* [Materials provided]
*** Begin section ***
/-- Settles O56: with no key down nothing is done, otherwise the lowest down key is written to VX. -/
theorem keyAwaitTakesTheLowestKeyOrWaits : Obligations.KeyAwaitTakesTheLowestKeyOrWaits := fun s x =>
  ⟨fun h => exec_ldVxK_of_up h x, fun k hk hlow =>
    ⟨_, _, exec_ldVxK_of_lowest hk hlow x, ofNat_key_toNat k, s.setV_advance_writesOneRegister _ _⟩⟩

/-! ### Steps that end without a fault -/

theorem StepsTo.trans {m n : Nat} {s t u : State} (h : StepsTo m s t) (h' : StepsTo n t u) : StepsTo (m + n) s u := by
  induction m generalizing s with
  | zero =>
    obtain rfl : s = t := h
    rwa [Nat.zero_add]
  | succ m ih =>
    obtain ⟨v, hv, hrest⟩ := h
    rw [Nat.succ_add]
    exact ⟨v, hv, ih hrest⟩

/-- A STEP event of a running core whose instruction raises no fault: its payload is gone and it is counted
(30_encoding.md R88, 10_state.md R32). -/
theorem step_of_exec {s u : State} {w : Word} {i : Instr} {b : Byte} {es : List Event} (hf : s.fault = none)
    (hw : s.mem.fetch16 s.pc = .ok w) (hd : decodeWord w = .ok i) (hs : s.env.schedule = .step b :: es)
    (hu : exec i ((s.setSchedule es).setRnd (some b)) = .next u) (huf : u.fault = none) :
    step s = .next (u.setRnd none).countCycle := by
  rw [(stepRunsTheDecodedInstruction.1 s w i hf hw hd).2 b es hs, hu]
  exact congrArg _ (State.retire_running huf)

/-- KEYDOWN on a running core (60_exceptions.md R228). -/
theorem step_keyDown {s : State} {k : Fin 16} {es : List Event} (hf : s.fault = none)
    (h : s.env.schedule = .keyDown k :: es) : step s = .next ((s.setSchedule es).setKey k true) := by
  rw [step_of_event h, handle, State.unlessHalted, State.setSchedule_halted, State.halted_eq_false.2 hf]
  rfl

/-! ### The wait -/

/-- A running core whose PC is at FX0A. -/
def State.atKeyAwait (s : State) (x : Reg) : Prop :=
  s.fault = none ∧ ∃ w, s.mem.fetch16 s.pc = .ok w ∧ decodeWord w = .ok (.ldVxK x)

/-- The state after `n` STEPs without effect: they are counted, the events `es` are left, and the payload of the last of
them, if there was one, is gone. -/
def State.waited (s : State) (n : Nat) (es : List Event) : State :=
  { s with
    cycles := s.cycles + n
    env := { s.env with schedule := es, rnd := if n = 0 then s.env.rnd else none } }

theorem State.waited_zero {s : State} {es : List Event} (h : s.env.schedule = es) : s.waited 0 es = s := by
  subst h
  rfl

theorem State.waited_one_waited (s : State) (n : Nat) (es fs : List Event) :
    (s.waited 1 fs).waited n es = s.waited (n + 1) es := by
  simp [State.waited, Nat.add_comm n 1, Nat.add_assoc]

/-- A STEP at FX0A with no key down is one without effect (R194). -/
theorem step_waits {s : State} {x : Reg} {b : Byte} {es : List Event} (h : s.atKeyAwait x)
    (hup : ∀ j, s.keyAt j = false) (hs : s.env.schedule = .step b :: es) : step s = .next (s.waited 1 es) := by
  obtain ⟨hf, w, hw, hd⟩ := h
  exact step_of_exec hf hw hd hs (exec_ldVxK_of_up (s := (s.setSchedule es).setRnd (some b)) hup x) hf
*** End section ***
* [Requirement] Look through the entries above and quote exactly the lines from the line with "succ m ih =>" to the line with "(30_encoding.md R88, 10_state.md R32). -/", counting both of those lines.

* [Exercise solution]
  | succ m ih =>
    obtain ⟨v, hv, hrest⟩ := h
    rw [Nat.succ_add]
    exact ⟨v, hv, ih hrest⟩

/-- A STEP event of a running core whose instruction raises no fault: its payload is gone and it is counted
(30_encoding.md R88, 10_state.md R32). -/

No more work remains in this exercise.